───── Data extract

-- ==== Sys2Proof/Laws/Ops.lean ====
section
/-! SUPPORT. What finishing a command can do, and that every instruction and every accepted command is a finish. -/

namespace Sys2Proof.Machine

open Sys2Proof

theorem finish_eq (s : State) (r : Arch × Response) :
    finish s r = .next { s with arch := r.1, response := some r.2 } := rfl

/-- A finish answers a next state in which only the record and the response may differ. -/
theorem finish_next {s t : State} {r : Arch × Response} (h : finish s r = .next t) :
    t.arch = r.1 ∧ t.response = some r.2 ∧ t.input = s.input ∧ t.powerUps = s.powerUps := by
  cases h; exact ⟨rfl, rfl, rfl, rfl⟩

/-- Every instruction finishes with some record and some response. -/
theorem exec_is_finish (i : Instr) (s : State) : ∃ r, exec i s = finish s r := by
  cases i <;> exact ⟨_, rfl⟩

/-- What a step does, by the event at the head of the input. -/
theorem step_cases (s : State) :
    (s.input = [] ∧ step s = .next (idle s)) ∨
    (∃ c rest, s.input = .command c :: rest ∧ step s = accept c { s with input := rest }) ∨
    (∃ rest, s.input = .reset :: rest ∧ step s = .next (applyReset { s with input := rest })) ∨
    (∃ rest, s.input = .powerUp :: rest ∧ step s = .next (applyPowerUp { s with input := rest })) := by
  unfold step
  split
  · next h => exact .inl ⟨h, rfl⟩
  · next c rest h => exact .inr (.inl ⟨c, rest, h, rfl⟩)
  · next rest h => exact .inr (.inr (.inl ⟨rest, h, rfl⟩))
  · next rest h => exact .inr (.inr (.inr ⟨rest, h, rfl⟩))

/-- What accepting a command does: the instruction it decodes to, or the illegal-command effect. -/
theorem accept_cases (c : Command) (s : State) :
    (∃ i, decode c = .ok i ∧ accept c s = exec i s) ∨
    (∃ e, decode c = .error e ∧ accept c s = raiseIllegal s) := by
  unfold accept
  cases h : decode c with
  | ok i => exact .inl ⟨i, rfl, rfl⟩
  | error e => exact .inr ⟨e, rfl, rfl⟩

/-- Every accepted command finishes. -/
theorem accept_is_finish (c : Command) (s : State) : ∃ r, accept c s = finish s r := by
  obtain ⟨i, -, h⟩ | ⟨e, -, h⟩ := accept_cases c s
  · rw [h]; exact exec_is_finish i s
  · rw [h]; exact ⟨_, rfl⟩

end Sys2Proof.Machine
end

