theorem portOrdered_iff (p : PortState) : PortOrdered p ↔ DueWithin 1 Config.latency p.inFlight := Iff.rfl

theorem dueWithin_nil (lo hi : Nat) : DueWithin lo hi [] := ⟨.nil, by simp⟩

theorem dueWithin_cons : DueWithin lo hi (f :: l) ↔ (lo ≤ f.due ∧ f.due ≤ hi) ∧ DueWithin lo hi l ∧ ∀ g ∈ l, f.due < g.due := by
  simp only [DueWithin, List.map_cons, List.pairwise_cons, List.forall_mem_cons, List.forall_mem_map]
  tauto

theorem dueWithin_of_le (h : DueWithin lo hi l) {hi' : Nat} (hle : hi ≤ hi') : DueWithin lo hi' l :=
  ⟨h.1, fun f hf => ⟨(h.2 f hf).1, (h.2 f hf).2.trans hle⟩⟩

/-- An edge brings every response one nearer, and two of them not together. -/
theorem dueWithin_ageAll (h : DueWithin 1 (hi + 1) l) : DueWithin 0 hi (ageAll l) := by
  induction l with
  | nil => exact dueWithin_nil 0 hi
  | cons f l ih =>
    obtain ⟨hf, hl, hrise⟩ := dueWithin_cons.mp h
    refine dueWithin_cons.mpr ⟨by simp only; omega, ih hl, fun g hg => ?_⟩
    obtain ⟨g', hg', rfl⟩ := List.mem_map.mp hg
    have := hrise g' hg'
    simp only
    omega

/-- The responses still due after an edge are due at least one edge later. -/
theorem dueWithin_stillDue (h : DueWithin 0 hi l) : DueWithin 1 hi (stillDue l) := by
  cases l with
  | nil => exact dueWithin_nil 1 hi
  | cons f l =>
    obtain ⟨⟨-, hf⟩, hl, hrise⟩ := dueWithin_cons.mp h
    have hrest : DueWithin 1 hi l := ⟨hl.1, fun g hg => ⟨by have := hrise g hg; omega, (hl.2 g hg).2⟩⟩
    by_cases hdue : f.due = 0
    · simpa [stillDue, hdue] using hrest
    · rw [(stillDue_of_positive f l hdue).1]
      exact dueWithin_cons.mpr ⟨⟨by omega, hf⟩, hrest, hrise⟩

/-- A response put last is due later than all the others. -/
theorem dueWithin_concat (h : DueWithin 1 hi l) (r : Response) : DueWithin 1 (hi + 1) (l ++ [⟨hi + 1, r⟩]) := by
  refine ⟨?_, ?_⟩
  · rw [List.map_append, List.pairwise_append]
    refine ⟨h.1, by simp, fun d hd e he => ?_⟩
    obtain ⟨f, hf, rfl⟩ := List.mem_map.mp hd
    obtain rfl : e = hi + 1 := by simpa using he
    exact Nat.lt_succ_of_le (h.2 f hf).2
  · intro f hf
    obtain hf | rfl : f ∈ l ∨ f = ⟨hi + 1, r⟩ := by simpa using hf
    · exact (dueWithin_of_le h (Nat.le_succ hi)).2 f hf
    · exact ⟨by simp, le_rfl⟩

theorem mem_stillDue (hf : f ∈ l) (hdue : f.due ≠ 0) : f ∈ stillDue l := by
  cases l with
  | nil => cases hf
  | cons g l =>
    by_cases hg : g.due = 0
    · obtain rfl | hmem := List.mem_cons.mp hf
      · exact absurd hg hdue
      · simpa [stillDue, hg] using hmem
    · rwa [(stillDue_of_positive g l hg).1]

/-- The one response that is due now is delivered: it is the first. -/
theorem fallsDue_of_mem (h : DueWithin 0 hi l) (hf : f ∈ l) (hdue : f.due = 0) : fallsDue l = some f.response := by
  cases l with
  | nil => cases hf
  | cons g l =>
    obtain ⟨-, -, hrise⟩ := dueWithin_cons.mp h
    obtain rfl | hmem := List.mem_cons.mp hf
    · simp [fallsDue, hdue]
    · have := hrise f hmem
      omega

end Due

/-! ## One edge -/

section Edge

variable {i : PortIn} {p : PortState}

theorem rst_of_accepts (h : accepts i = true) : i.rst = false := by
  simp only [accepts, Bool.and_eq_true, Bool.not_eq_true'] at h
  exact h.2

/-- A command on the block's record is a step that answers. -/
theorem blockStep_eq_some {c : Command} {a b : Arch} {r : Response} (h : blockStep c a = some (b, r)) :
    ∃ t, step (commandState c a) = .next t ∧ t.response = some r ∧ t.arch = b := by
  unfold blockStep at h
  split at h
  · next t ht =>
    obtain ⟨r', hr, heq⟩ := Option.map_eq_some_iff.mp h
    cases heq
    exact ⟨t, ht, hr, rfl⟩
  · cases h
  · cases h

theorem tick_of_rst (h : i.rst = true) : (tick i p).1 = PortState.reset := by
  simp [tick, h]

theorem tick_of_accepts {a : Arch} {r : Response} (h : accepts i = true)
    (hblock : blockStep ⟨i.cmd, i.din⟩ p.arch = some (a, r)) :
    (tick i p).1 = ⟨a, stillDue (ageAll p.inFlight) ++ [⟨Config.latency, r⟩]⟩ := by
  simp [tick, rst_of_accepts h, h, acceptAt, hblock]

theorem tick_of_not_accepts (h : accepts i = false) (hrst : i.rst = false) :
    (tick i p).1 = ⟨p.arch, stillDue (ageAll p.inFlight)⟩ := by
  simp [tick, hrst, h]

theorem tick_response (hrst : i.rst = false) : (tick i p).2.response = fallsDue (ageAll p.inFlight) := by
  simp [tick, hrst]

/-- What an edge can do: reset the port, put the accepted command's response last, or only let time pass. -/
theorem tick_cases (i : PortIn) (p : PortState) :
    (i.rst = true ∧ (tick i p).1 = PortState.reset) ∨
    (i.rst = false ∧ accepts i = true ∧ ∃ a r, blockStep ⟨i.cmd, i.din⟩ p.arch = some (a, r) ∧
      (tick i p).1 = ⟨a, stillDue (ageAll p.inFlight) ++ [⟨Config.latency, r⟩]⟩) ∨
    (i.rst = false ∧ accepts i = false ∧ (tick i p).1 = ⟨p.arch, stillDue (ageAll p.inFlight)⟩) := by
  cases hrst : i.rst with
  | true => exact .inl ⟨rfl, tick_of_rst hrst⟩
  | false =>
    cases hacc : accepts i with
    | true =>
      obtain ⟨⟨a, r⟩, hblock⟩ := blockStep_isSome ⟨i.cmd, i.din⟩ p.arch
      exact .inr (.inl ⟨rfl, rfl, a, r, hblock, tick_of_accepts hacc hblock⟩)
    | false => exact .inr (.inr ⟨rfl, rfl, tick_of_not_accepts hacc hrst⟩)

end Edge

theorem tick_portOrdered (i : PortIn) {p : PortState} (h : PortOrdered p) : PortOrdered (tick i p).1 := by
  have hwaiting : DueWithin 1 Config.latencyBeyondOne (stillDue (ageAll p.inFlight)) :=
    dueWithin_stillDue (dueWithin_ageAll ((portOrdered_iff p).mp h))
  rw [portOrdered_iff]
  obtain ⟨-, htick⟩ | ⟨-, -, a, r, -, htick⟩ | ⟨-, -, htick⟩ := tick_cases i p <;> rw [htick]
  · exact dueWithin_nil 1 _
  · exact dueWithin_concat hwaiting r
  · exact dueWithin_of_le hwaiting (Nat.le_succ _)

/-- Settles O55: ageing and delivery keep the order one short of the latency, and a new response takes the last place. -/
theorem everyEdgeKeepsResponsesInOrder : Obligations.EveryEdgeKeepsResponsesInOrder := by
  unfold Obligations.EveryEdgeKeepsResponsesInOrder
  exact fun i _ => tick_portOrdered i

/-- Settles O56: what an accepting edge puts at the port is what the step on its command answers. -/
theorem edgePerformsTheAcceptedCommand : Obligations.EdgePerformsTheAcceptedCommand := by
  unfold Obligations.EdgePerformsTheAcceptedCommand
  intro i p
  refine ⟨fun hacc => ?_, fun hacc hrst => ?_⟩
  · obtain ⟨⟨a, r⟩, hblock⟩ := blockStep_isSome ⟨i.cmd, i.din⟩ p.arch
    obtain ⟨t, hstep, hresponse, rfl⟩ := blockStep_eq_some hblock
    rw [tick_of_accepts hacc hblock]
    exact ⟨t, r, hstep, hresponse, rfl, rfl⟩
  · rw [tick_of_not_accepts hacc hrst]
    exact ⟨rfl, rfl⟩

/-! ## A run of edges -/

theorem mem_tick_of_not_due {i : PortIn} {p : PortState} {d : Nat} {r : Response} (hrst : i.rst = false)
    (h : ⟨d + 2, r⟩ ∈ p.inFlight) : ⟨d + 1, r⟩ ∈ (tick i p).1.inFlight := by
  have haged : ⟨d + 1, r⟩ ∈ ageAll p.inFlight := List.mem_map.mpr ⟨_, h, rfl⟩
  have hstill := mem_stillDue haged (Nat.succ_ne_zero d)
  obtain ⟨hreset, -⟩ | ⟨-, -, a, r', -, htick⟩ | ⟨-, -, htick⟩ := tick_cases i p
  · rw [hrst] at hreset
    cases hreset
  · rw [htick]
    exact List.mem_append_left _ hstill
  · rw [htick]
    exact hstill

theorem tick_response_of_due {i : PortIn} {p : PortState} {r : Response} (hp : PortOrdered p) (hrst : i.rst = false)
    (h : ⟨1, r⟩ ∈ p.inFlight) : (tick i p).2.response = some r := by
  rw [tick_response hrst]
  exact fallsDue_of_mem (dueWithin_ageAll ((portOrdered_iff p).mp hp)) (List.mem_map.mpr ⟨_, h, rfl⟩) rfl

/-- A response due after d + 1 edges is delivered at the last of them, whatever else happens at an edge but a reset. -/
theorem ticks_deliver {d : Nat} {r : Response} {later : List PortIn} {p : PortState} (hp : PortOrdered p)
    (h : ⟨d + 1, r⟩ ∈ p.inFlight) (hlen : d < later.length) (hrst : ∀ j ∈ later, j.rst = false) :
    ∃ o, (ticks later p).2[d]? = some o ∧ o.response = some r := by
  induction later generalizing d p with
  | nil => cases hlen
  | cons i later ih =>
    obtain ⟨hi, hlater⟩ := List.forall_mem_cons.mp hrst
    cases d with
    | zero => exact ⟨_, rfl, tick_response_of_due hp hi h⟩
    | succ d => exact ih (tick_portOrdered i hp) (mem_tick_of_not_due hi h) (Nat.lt_of_succ_lt_succ hlen) hlater

/-- Settles O57: the accepting edge puts the response last, due after the latency, and the edges that follow deliver it. -/
theorem responseComesAfterTheLatency : Obligations.ResponseComesAfterTheLatency := by
  unfold Obligations.ResponseComesAfterTheLatency
  intro p i later a r hp hacc hblock hlen hrst
  have hput : ⟨Config.latencyBeyondOne + 1, r⟩ ∈ (tick i p).1.inFlight := by
    rw [tick_of_accepts hacc hblock]
    exact List.mem_append_right _ (List.mem_singleton.mpr rfl)
  have hlast : Config.latencyBeyondOne < later.length := hlen ▸ Nat.lt_succ_self _
  exact ticks_deliver (later := later) (tick_portOrdered i hp) hput hlast hrst

end Sys2Proof.Proofs
end

section
/-! PROOFS. The assembler (R71). A line falls into its words, an operand written in hex reads as its number, and a name found in
one of the three tables makes the row's command; a name that is in no table is not read. -/

namespace Sys2Proof.Proofs

open Sys2Proof Sys2Proof.Machine Sys2Proof.Certificates

/-! ## Numbers written in hex -/

section Hex

/-- The values of the low `n` hex digits of a number, the most significant first. -/
def digitsOf (n v : Nat) : List Nat := (List.range n).reverse.map fun k => v / 16 ^ k % 16

theorem hexText_eq (n v : Nat) :
    hexText n v = "0x" ++ String.ofList ((digitsOf n v).map fun d => hexDigits.getD d '0') := by
  rw [digitsOf, List.map_map]; rfl

theorem digitsOf_lt {n v d : Nat} (h : d ∈ digitsOf n v) : d < 16 := by
  obtain ⟨k, -, rfl⟩ := List.mem_map.mp h
  exact Nat.mod_lt _ (by decide)

/-- The last digit is the number's remainder, and those before it are the digits of its quotient. -/
theorem digitsOf_succ (n v : Nat) : digitsOf (n + 1) v = digitsOf n (v / 16) ++ [v % 16] := by
  simp [digitsOf, List.range_succ_eq_map, ← List.map_reverse, Nat.div_div_eq_div_mul, Nat.pow_succ']

theorem hexValue_digitsOf (n v : Nat) : hexValue (digitsOf n v) = v % 16 ^ n := by
  induction n generalizing v with
  | zero => rw [Nat.pow_zero, Nat.mod_one]; rfl
  | succ n ih =>
    have hlast (ds : List Nat) (d : Nat) : hexValue (ds ++ [d]) = 16 * hexValue ds + d := by
      simp [hexValue]
    rw [digitsOf_succ, hlast, ih, Nat.pow_succ', Nat.mod_mul, Nat.add_comm]

/-- A number written out in one or more digits reads as itself, where they hold it. -/
theorem hexNumber_hexText {bits n v : Nat} (hv : v < 16 ^ (n + 1)) (hbits : v < 2 ^ bits) :
    hexNumber bits (hexText (n + 1) v) = some v := by
  have hvalue := hexValue_digitsOf (n + 1) v
  have hdigits := fun d => digitsOf_lt (n := n + 1) (v := v) (d := d)
  rw [Nat.mod_eq_of_lt hv] at hvalue
  rw [hexText_eq]
  obtain ⟨d, ds, hcons⟩ : ∃ d ds, digitsOf (n + 1) v = d :: ds :=
    List.exists_cons_of_length_eq_add_one (n := n) (by simp [digitsOf])
  rw [hcons] at hvalue hdigits ⊢
  rw [hexNumber_of_digits bits d ds hdigits, hvalue, fitsIn, if_pos hbits]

──────────

-- Your objective --
Begin with the line that has "d < 16 := by" in the listing above and end after the line that has "simp [digitsOf, List.range_succ_eq_map, ←"; output those lines exactly.

-- Solution for this task --
theorem digitsOf_lt {n v d : Nat} (h : d ∈ digitsOf n v) : d < 16 := by
  obtain ⟨k, -, rfl⟩ := List.mem_map.mp h
  exact Nat.mod_lt _ (by decide)

/-- The last digit is the number's remainder, and those before it are the digits of its quotient. -/
theorem digitsOf_succ (n v : Nat) : digitsOf (n + 1) v = digitsOf n (v / 16) ++ [v % 16] := by
  simp [digitsOf, List.range_succ_eq_map, ← List.map_reverse, Nat.div_div_eq_div_mul, Nat.pow_succ']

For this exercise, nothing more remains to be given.